Project Forecast: Why it is Important Not to Confuse Actual Changes and Productivity Issues

We have found repeatedly in our consulting interventions that Project-driven organizations often confuse a number of causes for variances to the Project forecast. Astonishingly, this happens even in established and recognized organizations. This results in misunderstandings as to the reasons for deviations of the project forecast outcome. As a result, corrective actions taken by Project Management can be significantly delayed and have a very poor effectiveness. Our new White Paper 2014-13 ‘Understand Project Forecast Variances: Why it is Important Not to Confuse Actual Changes, Productivity Issues and Materialization of Risks‘ investigates this essential issue.

natural variation

Natural Variation is part of any process. Think of this curve as representing the level of effort to produce a given deliverable. Variations happen naturally around some average. Yet nothing was changed!

When executing a Project, a number of situations can lead to changes of the project outcome – either in terms of cost or schedule:

  • Changes – to the project scope or even simply to the project execution plan, due either to internal choice or to external request,
  • Materialization of (external) opportunities or risks,
  • Variances that are not due to either changes or risks, and that are simply the result of differences with the expected productivity of resources, bid estimation errors, the result
    of mistakes or unexpected rework, external market conditions, duplicate ordering of material etc.

Many organizations unfortunately confuse the causes of forecast variance by allocating all variances to Changes. This results in great confusion. In particular, the most critical issue we observe is late recognition of forecast variance due to requirements to treat them as changes and hence go through a lengthy approval process.

On one side, an effective Management of Change practice covering all internal Changes irrespective if their contractual status is critical for project teams to early identify the relevant potential variance enabling the teams to take proactive measures and efficiently manage the business.

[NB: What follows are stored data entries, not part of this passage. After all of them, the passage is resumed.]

theorem ckptWrite_keeps {s0 : State} {r : Request} {s : State} (hs : Keeps s0 s) : AnsKeeps s0 (ckptWrite r s) := by
  unfold ckptWrite
  repeat' (first
    | (with_reducible assumption) | (intro _) | (with_reducible apply Keeps.ite) | (with_reducible apply AnsKeeps.ite)
    | (with_reducible apply AnsKeeps.done) | (with_reducible apply AnsKeeps.later) | (with_reducible apply AnsKeeps.silent)
    | (with_reducible apply AnsKeeps.decided) | (with_reducible apply AnsKeeps.doneThen)
    | (with_reducible apply AnsKeeps.retry) | (with_reducible apply State.setPart_keeps) | (split) | (dsimp only))

theorem ckptWriteOp_keeps {s0 : State} {r : Request} {t : State} (hs : Keeps s0 t) : AnsKeeps s0 ((ckptWriteOp r).body t) := by
  unfold ckptWriteOp
  dsimp only
  repeat' (first
    | (with_reducible assumption) | (intro _) | (with_reducible apply Keeps.ite) | (with_reducible apply AnsKeeps.ite)
    | (with_reducible apply AnsKeeps.done) | (with_reducible apply AnsKeeps.later) | (with_reducible apply AnsKeeps.silent)
    | (with_reducible apply AnsKeeps.decided) | (with_reducible apply AnsKeeps.doneThen)
    | (with_reducible apply AnsKeeps.retry) | (with_reducible apply ckptWrite_keeps) | (split) | (dsimp only))

theorem writeStack_keeps {s0 s : State} {f u n : Nat} {l : List Byte} (h : Keeps s0 s) : Keeps s0 (writeStack f u n l s) := by
  induction n generalizing s u l with
  | zero => exact h
  | succ n ih => exact ih (tnWrite_keeps h)

theorem writeUnits_keeps {s0 s : State} {r : Request} {v p u n : Nat} {l : List Byte} (h : Keeps s0 s) :
    Keeps s0 (writeUnits r v p u n l s).2 := by
  induction n generalizing s u l with
  | zero => exact h
  | succ n ih =>
    simp only [writeUnits]
    split
    · exact cmdRefusal_keeps h
    · exact ih (tcWrite_keeps h)

theorem finishMoveIn_keeps {s0 : State} {j : Job} {p : Nat} {tier : Nat} {unit : Nat} {addr : Nat} {l : List Byte}
    {s : State} (hs : Keeps s0 s) : Keeps s0 (finishMoveIn j p tier unit addr l s).2.2 := by
  unfold finishMoveIn
  repeat' (first
    | (with_reducible assumption) | (intro _) | (with_reducible apply Keeps.ite) | (with_reducible apply writeStack_keeps)
    | (with_reducible apply writeUnits_keeps) | (split) | (dsimp only))

theorem readStack_keeps {s0 s : State} {f master u n : Nat} (h : Keeps s0 s) : Keeps s0 (readStack f master u n s).2 := by
  induction n generalizing s u with
  | zero => exact h
  | succ n ih =>
    simp only [readStack]
    split
    · exact tnRead_keeps h
    · exact ih (tnRead_keeps h)

theorem finishMoveOut_keeps {s0 : State} {j : Job} {p : Nat} {tier : Nat} {unit : Nat} {addr : Nat} {refBytes : List Byte}
    {s : State} (hs : Keeps s0 s) : Keeps s0 (finishMoveOut j p tier unit addr refBytes s).2.2 := by
  unfold finishMoveOut
  repeat' (first
    | (with_reducible assumption) | (intro _) | (with_reducible apply Keeps.ite) | (with_reducible apply readStack_keeps)
    | (with_reducible apply readUnits_keeps) | (with_reducible apply State.emit_keeps)
    | (with_reducible apply writeUnits_keeps) | (split) | (dsimp only))

theorem finishMoveAcross_keeps {s0 : State} {j : Job} {p : Nat} {tier : Nat} {unit : Nat} {addr : Nat} {refBytes : List Byte}
    {s : State} (hs : Keeps s0 s) : Keeps s0 (finishMoveAcross j p tier unit addr refBytes s).2.2 := by
  unfold finishMoveAcross
  repeat' (first
    | (with_reducible assumption) | (intro _) | (with_reducible apply fetchData_keeps)
    | (with_reducible apply finishMoveIn_keeps) | (split) | (dsimp only))

theorem openDrain_keeps {s0 : State} {ps : List Nat} {s : State} (hs : Keeps s0 s) : Keeps s0 (openDrain ps s) := by
  unfold openDrain
  repeat' (first
    | (with_reducible assumption) | (intro _) | (with_reducible apply Keeps.foldl) | (with_reducible apply Keeps.foldl_snd)
    | (with_reducible apply Keeps.foldl_third) | (with_reducible apply State.set_keeps) | (simp only [↓Keeps.upd_iff])
    | (split) | (dsimp only))

theorem withdraw_keeps {s0 : State} {p : Nat} {gone : Nat} {s : State} (hs : Keeps s0 s) : Keeps s0 (withdraw p gone s) := by
  unfold withdraw
  repeat' (first
    | (with_reducible assumption) | (intro _) | (with_reducible apply bindVariant_keeps)
    | (with_reducible apply Keeps.forEach) | (with_reducible apply moveField_keeps) | (with_reducible apply openDrain_keeps)
    | (with_reducible apply bumpGen_keeps) | (split) | (dsimp only))
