-- ==== Sys2Proof/Laws/KeepsScpParts.lean ====
section
/-!
SUPPORT. Laws/KeepsScpParts.lean: each state transformer of Machine/ScpParts.lean keeps what `Keeps` says: the queue of waiting
commands, what was emitted, the counter of free values, the canonical form of every table.
-/
set_option linter.unusedTactic false
set_option linter.unreachableTactic false
set_option linter.unusedSimpArgs false
namespace Sys2Proof.Machine

theorem tryC_keeps {s0 s t : State} {p : Nat} {b : List Byte} (h : Keeps s0 s) (e : tryC p b s = some t) : Keeps s0 t := by
  simp only [tryC] at e
  split at e
  · cases e
  · cases e; exact placeC_keeps h

theorem tryP_keeps {s0 s t : State} {p : Nat} {b : List Byte} (h : Keeps s0 s) (e : tryP p b s = some t) : Keeps s0 t := by
  simp only [tryP] at e
  split at e
  · cases e
  · cases e; exact placeP_keeps h

theorem foldl_some_keeps {s0 : State} {g : Nat → State → Option State} (k : ∀ i s t, Keeps s0 s → g i s = some t → Keeps s0 t)
    {l : List Nat} {o : Option State} {t : State} (h : ∀ s, o = some s → Keeps s0 s)
    (e : l.foldl (fun o i => o.bind (g i)) o = some t) : Keeps s0 t := by
  induction l generalizing o with
  | nil => exact h t e
  | cons i l ih =>
    refine ih (fun s hs => ?_) e
    cases o with
    | none => cases hs
    | some u => exact k i u s (h u rfl) hs

theorem placeRegions_keeps {s0 s t : State} {p : Nat} {r : Request} (h : Keeps s0 s) (e : placeRegions p r s = some t) :
    Keeps s0 t := by
  simp only [placeRegions] at e
  refine foldl_some_keeps (fun i s t => tryP_keeps) (fun u hu => ?_) e
  refine foldl_some_keeps (fun i s t => tryC_keeps) (fun v hv => ?_) hu
  cases hv
  exact h

theorem stageShare_keeps {s0 : State} {p : Nat} {share : Nat} {s : State} (hs : Keeps s0 s)
    : Keeps s0 (stageShare p share s) := by
  unfold stageShare
  repeat' (first
    | (with_reducible assumption) | (intro _) | (with_reducible apply State.set_keeps)
    | (with_reducible apply State.setPart_keeps) | (split) | (dsimp only))

theorem ownFields_keeps {s0 : State} {p : Nat} {m : Nat} {r : Request} {s : State} (hs : Keeps s0 s)
    : Keeps s0 (ownFields p m r s) := by
  unfold ownFields
  repeat' (first
    | (with_reducible assumption) | (intro _) | (with_reducible apply setPartMask_keeps)
    | (with_reducible apply State.set_keeps) | (with_reducible apply Keeps.forEach)
    | (with_reducible apply lowerToLimit_keeps) | (split) | (dsimp only))

theorem partCreate_keeps {s0 s : State} {r : Request} (h : Keeps s0 s) : AnsKeeps s0 (partCreate r s) := by
  simp only [partCreate]
  split
  · split
    · exact .retry
    · exact .done h
  · split
    · exact .done h
    · next e => exact .later (stageShare_keeps (ownFields_keeps (setChanging_keeps (setPartState_keeps
        (scaleBudgets_keeps (State.set_keeps (placeRegions_keeps h e)))))))

theorem partCreateOp_keeps {s0 : State} {r : Request} {s : State} {t : State} (hs : Keeps s0 t)
    : AnsKeeps s0 ((partCreateOp r s).body t) := by
  unfold partCreateOp
  dsimp only
  repeat' (first
    | (with_reducible assumption) | (intro _) | (with_reducible apply AnsKeeps.ite) | (with_reducible apply AnsKeeps.done)
    | (with_reducible apply AnsKeeps.later) | (with_reducible apply AnsKeeps.silent)
    | (with_reducible apply AnsKeeps.decided) | (with_reducible apply AnsKeeps.doneThen)
    | (with_reducible apply AnsKeeps.retry) | (with_reducible apply partCreate_keeps) | (split) | (dsimp only))

theorem partDestroy_keeps {s0 : State} {p : Nat} {s : State} (hs : Keeps s0 s) : AnsKeeps s0 (partDestroy p s) := by
  unfold partDestroy
  repeat' (first
    | (with_reducible assumption) | (intro _) | (with_reducible apply Keeps.ite) | (with_reducible apply AnsKeeps.ite)
    | (with_reducible apply AnsKeeps.done) | (with_reducible apply AnsKeeps.later) | (with_reducible apply AnsKeeps.silent)
    | (with_reducible apply AnsKeeps.decided) | (with_reducible apply AnsKeeps.doneThen)
    | (with_reducible apply AnsKeeps.retry) | (with_reducible apply setChanging_keeps)
    | (with_reducible apply beginDestroy_keeps) | (split) | (dsimp only))

theorem partDestroyOp_keeps {s0 : State} {r : Request} {t : State} (hs : Keeps s0 t)
    : AnsKeeps s0 ((partDestroyOp r).body t) := by
  unfold partDestroyOp
  dsimp only
  repeat' (first
    | (with_reducible assumption) | (intro _) | (with_reducible apply AnsKeeps.ite) | (with_reducible apply AnsKeeps.done)
    | (with_reducible apply AnsKeeps.later) | (with_reducible apply AnsKeeps.silent)
    | (with_reducible apply AnsKeeps.decided) | (with_reducible apply AnsKeeps.doneThen)
    | (with_reducible apply AnsKeeps.retry) | (with_reducible apply partDestroy_keeps) | (split) | (dsimp only))

theorem installKeys_keeps {s0 : State} {p : Nat} {r : Request} {s : State} (hs : Keeps s0 s)
    : Keeps s0 (installKeys p r s) := by
  unfold installKeys
  repeat' (first
    | (with_reducible assumption) | (intro _) | (with_reducible apply Keeps.ite)
    | (with_reducible apply State.setPart_keeps) | (with_reducible apply Keeps.forEach)
    | (with_reducible apply setKeyBit_keeps) | (split) | (dsimp only))

theorem keyInstallOp_keeps {s0 : State} {r : Request} {t : State} (hs : Keeps s0 t)
    : AnsKeeps s0 ((keyInstallOp r).body t) := by
  unfold keyInstallOp
  dsimp only
  repeat' (first
    | (with_reducible assumption) | (intro _) | (with_reducible apply Keeps.ite) | (with_reducible apply AnsKeeps.ite)
    | (with_reducible apply AnsKeeps.done) | (with_reducible apply AnsKeeps.later) | (with_reducible apply AnsKeeps.silent)
    | (with_reducible apply AnsKeeps.decided) | (with_reducible apply AnsKeeps.doneThen)
    | (with_reducible apply AnsKeeps.retry) | (with_reducible apply installKeys_keeps) | (split) | (dsimp only))

end Sys2Proof.Machine
end

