/-- An asking request whose ring access completes. -/
theorem scarab_askReach {i : Instr} {o : ScpOp} (asks : Asks r o) (canon : Canon s) (ring : r.ringOk = true) :
    AskReach r.src s (scarab i o r s) := by
  have served := (serve_asked (i := i) asks (readIn_asked canon ring)).toAskReach
  unfold scarab atFrontEnd
  split
  · exact .refl _ _
  · split
    · exact .dropped
    · split
      · next c n link =>
        have unread : Asked r.src s s := ⟨.refl _ _, canon.rings, fun _ _ _ e => by rw [link] at e; cases e⟩
        split
        · exact (answerOnly_asked unread).toAskReach
        · exact served
      · exact served
end

/-- A request that only asks, whose ring access completes, reaches its queue, its ring and the port of its reply alone. -/
theorem askCommand_reach {r : Request} {c : Instr} {s t : State} (canon : Canon s)
    (listed : c ∈ [.nop r, .identify r, .negotiate r, .timeQuery r]) (ring : r.ringOk = true) (ran : exec c s = .next t) :
    AskReach r.src s t := by
  simp only [List.mem_cons, List.not_mem_nil, or_false] at listed
  rcases listed with rfl | rfl | rfl | rfl <;> cases ran
  · exact scarab_askReach asks_nop canon ring
  · exact scarab_askReach asks_identify canon ring
  · exact scarab_askReach asks_negotiate canon ring
  · exact scarab_askReach asks_timeQuery canon ring

/-- Settles O60: what each kind of command reaches leaves the rest as it was. -/
theorem commandsStayInTheirUnit : Obligations.CommandsStayInTheirUnit := by
  unfold Obligations.CommandsStayInTheirUnit
  intro s t canon
  refine ⟨fun n slot c listed ran => ?port, fun f cyc c listed ran => ?sequencer, fun r c listed ring ran => ?asking⟩
  case port =>
    obtain ⟨⟨regs, ports, out, rfl⟩, port, rd⟩ := portCommand_reach listed ran
    exact ⟨⟨rfl, rfl, rfl, rfl, rfl, rfl⟩, ⟨rfl, rfl, rfl, rfl, rfl, rfl, rfl, rfl, rfl, rfl, rfl⟩, rfl, rfl, rfl, port, rd⟩
  case sequencer =>
    obtain ⟨-, ⟨regs, fields, cells, rfl⟩, field, tierN, store, otherCell, cell, rd⟩ := seqCommand_reach canon listed ran
    refine ⟨⟨rfl, rfl, rfl, rfl, rfl, rfl⟩, ⟨rfl, rfl, rfl, rfl, rfl, rfl, rfl, rfl, rfl, rfl, rfl⟩, rfl, rfl, rfl, rfl, field,
      tierN, store, otherCell, fun pos lt => ?_, fun off field_regs cell_regs => rd off ?_⟩
    · obtain ⟨sp, acc, vregs, active⟩ := cell pos lt
      exact ⟨sp, acc, vregs, active⟩
    · rintro (listed | ⟨pos, lt, status | fu⟩)
      · exact field_regs listed
      · exact (cell_regs pos lt).1 status
      · exact (cell_regs pos lt).2 fu
  case asking =>
    obtain ⟨⟨regs, queues, rings, ports, out, dropped, rfl⟩, kept⟩ := askCommand_reach canon listed ring ran
    exact ⟨⟨rfl, rfl, rfl, rfl, rfl, rfl⟩, kept, rfl, rfl, rfl, rfl, rfl, rfl, rfl⟩

end Sys2Proof.Machine

/-!
PROOFS. The statements of 06_wafer_mesh: the comparison of generations (O52), the placement opcodes (O6), injection and the
retry records (O29), hops and receptions (O30). An equation for each branch of a command's update says what it comes to where
its conditions hold, and the statements are read off these.
-/
namespace Sys2Proof.Machine
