/-- The boot state: phase, boot status word fields, boot-restart register, BN, layers, postmark registers and log. -/
structure Boot where
  phase      : Phase
  outcome    : BootOutcome
  bank       : Bool            -- false A, true B
  fallback   : Bool
  fuseDegraded : Bool
  unanchored : Bool            -- COUNTER_UNANCHORED
  attempts   : BitVec 4        -- boot-restart register: ATTEMPTS (R85)
  restartReason : RestartReason -- boot-restart register: last restart reason (R85)
  restarts86 : Nat             -- lockstep mismatches and watchdog expiries of this power-on (R86)
  moved      : Bool            -- a restart of this power-on has moved the boot between banks (R84)
  restartDue : Option RestartReason -- a boot restart is due (R84, R86)
  failedLayer : BitVec 4
  bn         : BitVec 64       -- boot nonce
  layers     : SMap LayerRun   -- layer id → running layer
  pm         : SMap Digest     -- PM_0–PM_47; unlisted reads zero (R90)
  log        : List PmEntry    -- retained postmark log entries, oldest first
  logSeq     : BitVec 64       -- sequence of the next entry
  floors     : SMap (Digest × BitVec 64) -- floor value and floor sequence per register (R91)
  retryUntilReady : Bool       -- configuration requests get Retry Status (R96)
  deriving DecidableEq, Repr

/-! ### Fuses, life cycle (chapter 05) -/

/-- What a fuse-programming operation does when its cells are programmed (R111, R112, R117–R122, R123, R124, R139,
R429, R446). -/
inductive FuseJob where
  | transition (target : BitVec 8)          -- Table 05-4, or the completing Transition of R112
  | generateRoot (uds : Digest)             -- R119
  | takeOwnership (digests : List Digest)   -- R120
  | revokeMladyo (i : Nat) | revokeOwner (i : Nat)
  | tamperResponse | incompleteGuard
  | svnAdvance (targets : List (Nat × Nat)) -- layer, target level (R431)
  | letter (slot : Nat) (attr : BitVec 64) (key target : Digest) (replace : Bool) -- ratchet step of a persistent letter
  | destroy (slot : Nat)                    -- ratchet step of a persistent KEY_DESTROY
  | promote (slot : Nat)                    -- ratchet step of a promoted persistent credential (R446)
  | reanchor (floor : BitVec 64)            -- R429
  deriving DecidableEq, Repr

/-- A fuse-programming operation in progress and the envelope that waits for it. -/
structure FuseOp where
  job   : FuseJob
  env   : Option Pending
  ready : Bool        -- VDD_FUSE measured in tolerance: programming under way (R43)
  deriving DecidableEq, Repr

/-- The fuse shadow: what the AOB decoded at the last release of internal reset (R99–R107, R123, R124). -/
structure FuseShadow where
  undecodable : Bool            -- life-cycle code or manufacturing record undecodable (R104)
  code        : BitVec 8        -- life-cycle code (R108)
  incomplete  : Bool            -- LC_INCOMPLETE
  part        : Part
  stepping    : Stepping
  serial      : BitVec 64       -- the manufacturing record word
  udsPresent  : Bool
  ownerPresent : Bool
  tamperResp  : Bool
  guard       : Bool            -- LC_INCOMPLETE_GUARD
  revMladyo   : BitVec 4
  revOwner    : BitVec 4        -- fused revocation flags
  ownerDigests : List Digest    -- four digests; all zero without a record
  ownerBad    : Bool            -- some owner digest word does not decode (R106)
  svn         : List Nat        -- fused security versions of layers 1–4
  ratchet     : Nat
  senseFault  : BitVec 256
  rootCorr    : BitVec 8        -- root corrections; 0xFF if not decoded
  degraded    : Bool            -- FUSE_DEGRADED
  deriving DecidableEq, Repr

/-- The fuse array, its shadow and the fuse operation in progress. -/
structure Fuses where
  cells   : SMap (BitVec 256)   -- row → cells; unlisted rows are blank
  shadow  : FuseShadow
  rootLock : Bool               -- sticky lock of the root sense path (R99)
  nonce   : Option (BitVec 128) -- the fuse nonce held (R115)
  op      : Option FuseOp       -- operation in progress (R117)
  lifecycleReset : Bool         -- the reset of R111 step 7 is due
  transition : Bool             -- a life-cycle transition runs: other envelopes get RETRY_AFTER (R111)
  deriving DecidableEq, Repr

/-! ### Key vault (chapter 06) -/

/-- One vault slot (R126). -/
structure Slot where
  attr    : BitVec 64   -- attribute word (Table 06-2)
  active  : Digest
  pending : Digest
  targetA : Digest      -- sealing target of the active bank
  targetP : Digest      -- sealing target of the pending bank
  deriving DecidableEq, Repr

/-- A key copy in a turnstile engine: its active and pending banks (R132). -/
structure KeyCopy where
  active  : Digest
  pending : Option Digest
  deriving DecidableEq, Repr

/-- The sealing chain of a context (R133): tenant, mode and its bindings in bind order. -/
structure ChainBind where
  kind : BitVec 8     -- 0x01 program, 0x02 parcel, 0x03 adapter parcel
  d    : Digest
  deriving DecidableEq, Repr

/-- The key vault, the WKR, the engine key copies and the issuers' franking counters (R126–R145). -/
structure Vault where
  slots    : SMap Slot           -- unlisted slots are empty with VERSION 0
  wkr      : BitVec 512          -- working key register
  mce      : SMap Digest         -- 128 × stack + partition → memory key copy
  bce      : SMap KeyCopy        -- partition → bounce key copy
  lce      : SMap KeyCopy        -- link → link key copy
  tce      : Option KeyCopy      -- twin pair key copy
  franking : List (Issuer × BitVec 64) -- volatile counters (R137)
  did      : Digest              -- SHA-384 of the IDK public keys; zero under FUSE_DEGRADED
  idkPub   : Bytes               -- IDK public keys (97 ‖ 2,592 bytes)
  lakPub   : Bytes
  akPub    : Bytes
  deriving DecidableEq, Repr

/-! ### Engines (chapter 07) -/

/-- A digest engine's state (Table 07-2). -/
inductive DeState where | idle | loaded | running | done
  deriving DecidableEq, Repr

/-- One digest engine. -/
structure DigestEngine where
  st      : DeState
  args    : DeStartArgs
  laneA   : Option Bytes        -- key of lane A at START
  laneB   : Option Bytes        -- key of lane B at START (pending bank)
  world   : BitVec 3            -- WORLD of the key's slot
  msg     : Bytes               -- bytes streamed so far
  frags   : Nat                 -- fragments of the message so far
  resA    : Option Bytes        -- result of lane A (or the plain result)
  resB    : Option Bytes        -- result of lane B
  queued  : List DeStartArgs    -- STARTs waiting (R149)
  fenced  : Bool
  lastFault : Option (BitVec 48) -- tick of the last fault (R169)
  deriving DecidableEq, Repr

/-- The other engines, the DRBG and the hybrid secret buffer. -/
structure Engines where
  de          : SMap DigestEngine  -- DE_0–DE_5; unlisted is idle
  seFenced    : Bool
  pkeFenced   : Bool
  seFault     : Option (BitVec 48)
  pkeFault    : Option (BitVec 48)
  hsbEcdh     : Option (BitVec 384) -- HSB bytes 0–47
  hsbKem      : Option (BitVec 256) -- HSB bytes 48–79
  drbgStopped : Bool               -- output stopped, start-up tests rerun (R168)
  drbgRuns    : Nat                -- generate requests since the reseed
  drbgReseeds : Nat                -- reseeds performed
  entropyFailed : Bool             -- ENTROPY_FAILED
  lastHealth  : Option (BitVec 48) -- tick of the last health-test failure
  drbgFault   : Option (BitVec 48) -- tick of the DRBG's last parity fault (R169)
  pkeDigest   : Option Digest      -- the PKE's message-digest input (Table 07-5)
  drbgHeld    : List (BitVec 16)   -- held requests, their lengths minus 1, oldest first
  sram        : SMap Byte          -- Wenist SRAM bytes that engines and DATA descriptors address
  results     : List Bytes         -- values returned to Wenist firmware, newest first
  deriving DecidableEq, Repr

On the other side, proper segregation of the causes of forecast variances is then essential to effective action-taking. Confusing all variances with Changes is deeply misleading and adds other issues in particular, frequent lag in the recognition of actual variances, or inability to fully apprehend productivity issues at a time where something can still be done about them.

Understand this essential issue in our new White Paper 2014-13 ‘Understand Project Forecast Variances: Why it is Important Not to Confuse Actual Changes, Productivity Issues and Materialization of Risks‘ released today!

Find all these principles of Project Cost Control exposed in a comprehensive manner in our new Handbook, Practical Cost Control Handbook for Project Managers: coverPractical Project Cost Control for Project Managers (now published – click on the link to see it on Amazon!)

 

Thanks to Kamlesh Narwani for the challenging exchanges on the draft of this White Paper.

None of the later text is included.